Several approaches for prevention and treatment of obesity have been reported [1]. Among these, both natural and synthetic pancreatic lipase inhibitors are effective in obesity prevention, likely due to their inhibition of intestinal lipid absorption. Indeed, a specific pancreatic inhibitor, Orlistat, has been used in the clinic for the prevention of obesity [2]. In animal studies, a major tea catechin, (−)-epigallocatechin-3-gallate [3] and polyphenol extracts in black tea [4] prevented high-fat diet-induced obesity via the inhibition of pancreatic lipase.

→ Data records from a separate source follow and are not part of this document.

-- ==== Sys2Proof/Laws/State.lean ====
section
/-! SUPPORT. Every field of the state after each of the update operations that the units share: a field that the
operation does not touch is as before, true by unfolding. -/

namespace Sys2Proof.Machine

/-! ### setMc -/

@[simp] theorem setMc_now (s : State) (g : Nat) (f : MCore → MCore) : (setMc s g f).now = s.now := rfl
@[simp] theorem setMc_pending (s : State) (g : Nat) (f : MCore → MCore) : (setMc s g f).pending = s.pending := rfl
@[simp] theorem setMc_freeCtr (s : State) (g : Nat) (f : MCore → MCore) : (setMc s g f).freeCtr = s.freeCtr := rfl
@[simp] theorem setMc_power (s : State) (g : Nat) (f : MCore → MCore) : (setMc s g f).power = s.power := rfl
@[simp] theorem setMc_mem (s : State) (g : Nat) (f : MCore → MCore) : (setMc s g f).mem = s.mem := rfl
@[simp] theorem setMc_synd (s : State) (g : Nat) (f : MCore → MCore) : (setMc s g f).synd = s.synd := rfl
@[simp] theorem setMc_writeBacks (s : State) (g : Nat) (f : MCore → MCore) : (setMc s g f).writeBacks = s.writeBacks := rfl
@[simp] theorem setMc_ctrlWords (s : State) (g : Nat) (f : MCore → MCore) : (setMc s g f).ctrlWords = s.ctrlWords := rfl
@[simp] theorem setMc_regs (s : State) (g : Nat) (f : MCore → MCore) : (setMc s g f).regs = s.regs := rfl
@[simp] theorem setMc_regCc (s : State) (g : Nat) (f : MCore → MCore) : (setMc s g f).regCc = s.regCc := rfl
@[simp] theorem setMc_heldEnable (s : State) (g : Nat) (f : MCore → MCore) : (setMc s g f).heldEnable = s.heldEnable := rfl
@[simp] theorem setMc_ft (s : State) (g : Nat) (f : MCore → MCore) : (setMc s g f).ft = s.ft := rfl
@[simp] theorem setMc_prog (s : State) (g : Nat) (f : MCore → MCore) : (setMc s g f).prog = s.prog := rfl
@[simp] theorem setMc_mcores (s : State) (g : Nat) (f : MCore → MCore) : (setMc s g f).mcores = Assoc.put g (some (f (mc s g))) s.mcores := rfl
@[simp] theorem setMc_vcores (s : State) (g : Nat) (f : MCore → MCore) : (setMc s g f).vcores = s.vcores := rfl
@[simp] theorem setMc_cols (s : State) (g : Nat) (f : MCore → MCore) : (setMc s g f).cols = s.cols := rfl
@[simp] theorem setMc_slm (s : State) (g : Nat) (f : MCore → MCore) : (setMc s g f).slm = s.slm := rfl
@[simp] theorem setMc_routers (s : State) (g : Nat) (f : MCore → MCore) : (setMc s g f).routers = s.routers := rfl
@[simp] theorem setMc_flights (s : State) (g : Nat) (f : MCore → MCore) : (setMc s g f).flights = s.flights := rfl
@[simp] theorem setMc_packets (s : State) (g : Nat) (f : MCore → MCore) : (setMc s g f).packets = s.packets := rfl
@[simp] theorem setMc_nextPacket (s : State) (g : Nat) (f : MCore → MCore) : (setMc s g f).nextPacket = s.nextPacket := rfl
@[simp] theorem setMc_coreReqs (s : State) (g : Nat) (f : MCore → MCore) : (setMc s g f).coreReqs = s.coreReqs := rfl
@[simp] theorem setMc_d2d (s : State) (g : Nat) (f : MCore → MCore) : (setMc s g f).d2d = s.d2d := rfl
@[simp] theorem setMc_chord (s : State) (g : Nat) (f : MCore → MCore) : (setMc s g f).chord = s.chord := rfl
@[simp] theorem setMc_kv (s : State) (g : Nat) (f : MCore → MCore) : (setMc s g f).kv = s.kv := rfl
@[simp] theorem setMc_smovers (s : State) (g : Nat) (f : MCore → MCore) : (setMc s g f).smovers = s.smovers := rfl
@[simp] theorem setMc_hmovers (s : State) (g : Nat) (f : MCore → MCore) : (setMc s g f).hmovers = s.hmovers := rfl
@[simp] theorem setMc_mboxes (s : State) (g : Nat) (f : MCore → MCore) : (setMc s g f).mboxes = s.mboxes := rfl
@[simp] theorem setMc_gports (s : State) (g : Nat) (f : MCore → MCore) : (setMc s g f).gports = s.gports := rfl
@[simp] theorem setMc_zl (s : State) (g : Nat) (f : MCore → MCore) : (setMc s g f).zl = s.zl := rfl
@[simp] theorem setMc_th (s : State) (g : Nat) (f : MCore → MCore) : (setMc s g f).th = s.th := rfl
@[simp] theorem setMc_sup (s : State) (g : Nat) (f : MCore → MCore) : (setMc s g f).sup = s.sup := rfl
@[simp] theorem setMc_plate (s : State) (g : Nat) (f : MCore → MCore) : (setMc s g f).plate = s.plate := rfl
@[simp] theorem setMc_shape (s : State) (g : Nat) (f : MCore → MCore) : (setMc s g f).shape = s.shape := rfl
@[simp] theorem setMc_fw (s : State) (g : Nat) (f : MCore → MCore) : (setMc s g f).fw = s.fw := rfl
@[simp] theorem setMc_pins (s : State) (g : Nat) (f : MCore → MCore) : (setMc s g f).pins = s.pins := rfl
@[simp] theorem setMc_outs (s : State) (g : Nat) (f : MCore → MCore) : (setMc s g f).outs = s.outs := rfl

/-! ### setVc -/

@[simp] theorem setVc_now (s : State) (g : Nat) (f : VCore → VCore) : (setVc s g f).now = s.now := rfl
@[simp] theorem setVc_pending (s : State) (g : Nat) (f : VCore → VCore) : (setVc s g f).pending = s.pending := rfl
@[simp] theorem setVc_freeCtr (s : State) (g : Nat) (f : VCore → VCore) : (setVc s g f).freeCtr = s.freeCtr := rfl
@[simp] theorem setVc_power (s : State) (g : Nat) (f : VCore → VCore) : (setVc s g f).power = s.power := rfl
@[simp] theorem setVc_mem (s : State) (g : Nat) (f : VCore → VCore) : (setVc s g f).mem = s.mem := rfl
@[simp] theorem setVc_synd (s : State) (g : Nat) (f : VCore → VCore) : (setVc s g f).synd = s.synd := rfl
@[simp] theorem setVc_writeBacks (s : State) (g : Nat) (f : VCore → VCore) : (setVc s g f).writeBacks = s.writeBacks := rfl
@[simp] theorem setVc_ctrlWords (s : State) (g : Nat) (f : VCore → VCore) : (setVc s g f).ctrlWords = s.ctrlWords := rfl
@[simp] theorem setVc_regs (s : State) (g : Nat) (f : VCore → VCore) : (setVc s g f).regs = s.regs := rfl
@[simp] theorem setVc_regCc (s : State) (g : Nat) (f : VCore → VCore) : (setVc s g f).regCc = s.regCc := rfl
@[simp] theorem setVc_heldEnable (s : State) (g : Nat) (f : VCore → VCore) : (setVc s g f).heldEnable = s.heldEnable := rfl
@[simp] theorem setVc_ft (s : State) (g : Nat) (f : VCore → VCore) : (setVc s g f).ft = s.ft := rfl
@[simp] theorem setVc_prog (s : State) (g : Nat) (f : VCore → VCore) : (setVc s g f).prog = s.prog := rfl
@[simp] theorem setVc_mcores (s : State) (g : Nat) (f : VCore → VCore) : (setVc s g f).mcores = s.mcores := rfl
@[simp] theorem setVc_vcores (s : State) (g : Nat) (f : VCore → VCore) : (setVc s g f).vcores = Assoc.put g (some (f (vc s g))) s.vcores := rfl
@[simp] theorem setVc_cols (s : State) (g : Nat) (f : VCore → VCore) : (setVc s g f).cols = s.cols := rfl
@[simp] theorem setVc_slm (s : State) (g : Nat) (f : VCore → VCore) : (setVc s g f).slm = s.slm := rfl
@[simp] theorem setVc_routers (s : State) (g : Nat) (f : VCore → VCore) : (setVc s g f).routers = s.routers := rfl
@[simp] theorem setVc_flights (s : State) (g : Nat) (f : VCore → VCore) : (setVc s g f).flights = s.flights := rfl
@[simp] theorem setVc_packets (s : State) (g : Nat) (f : VCore → VCore) : (setVc s g f).packets = s.packets := rfl
@[simp] theorem setVc_nextPacket (s : State) (g : Nat) (f : VCore → VCore) : (setVc s g f).nextPacket = s.nextPacket := rfl
@[simp] theorem setVc_coreReqs (s : State) (g : Nat) (f : VCore → VCore) : (setVc s g f).coreReqs = s.coreReqs := rfl
@[simp] theorem setVc_d2d (s : State) (g : Nat) (f : VCore → VCore) : (setVc s g f).d2d = s.d2d := rfl
@[simp] theorem setVc_chord (s : State) (g : Nat) (f : VCore → VCore) : (setVc s g f).chord = s.chord := rfl
@[simp] theorem setVc_kv (s : State) (g : Nat) (f : VCore → VCore) : (setVc s g f).kv = s.kv := rfl
@[simp] theorem setVc_smovers (s : State) (g : Nat) (f : VCore → VCore) : (setVc s g f).smovers = s.smovers := rfl
@[simp] theorem setVc_hmovers (s : State) (g : Nat) (f : VCore → VCore) : (setVc s g f).hmovers = s.hmovers := rfl
@[simp] theorem setVc_mboxes (s : State) (g : Nat) (f : VCore → VCore) : (setVc s g f).mboxes = s.mboxes := rfl
@[simp] theorem setVc_gports (s : State) (g : Nat) (f : VCore → VCore) : (setVc s g f).gports = s.gports := rfl
@[simp] theorem setVc_zl (s : State) (g : Nat) (f : VCore → VCore) : (setVc s g f).zl = s.zl := rfl
@[simp] theorem setVc_th (s : State) (g : Nat) (f : VCore → VCore) : (setVc s g f).th = s.th := rfl
@[simp] theorem setVc_sup (s : State) (g : Nat) (f : VCore → VCore) : (setVc s g f).sup = s.sup := rfl
@[simp] theorem setVc_plate (s : State) (g : Nat) (f : VCore → VCore) : (setVc s g f).plate = s.plate := rfl
@[simp] theorem setVc_shape (s : State) (g : Nat) (f : VCore → VCore) : (setVc s g f).shape = s.shape := rfl
@[simp] theorem setVc_fw (s : State) (g : Nat) (f : VCore → VCore) : (setVc s g f).fw = s.fw := rfl
@[simp] theorem setVc_pins (s : State) (g : Nat) (f : VCore → VCore) : (setVc s g f).pins = s.pins := rfl
@[simp] theorem setVc_outs (s : State) (g : Nat) (f : VCore → VCore) : (setVc s g f).outs = s.outs := rfl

Another innovative candidate approach for pancreatic lipase inhibition is oral administration of anti-lipase immunoglobulin yolk (IgY) antibodies. There is completely no report about both hen egg yolk anti-lipase IgY and its anti-obesity action. Hens transfer immunoglobulin G (IgG) in blood into the egg yolk to provide acquired immunity to the offspring; this transferred IgG is termed IgY. The IgY technology offers several advantages over other methods of antibody production. For example, development and production of specific IgY can be achieved through collecting eggs from hens immunized with the target antigen, without the need for painful blood sampling and sacrifice of the animals.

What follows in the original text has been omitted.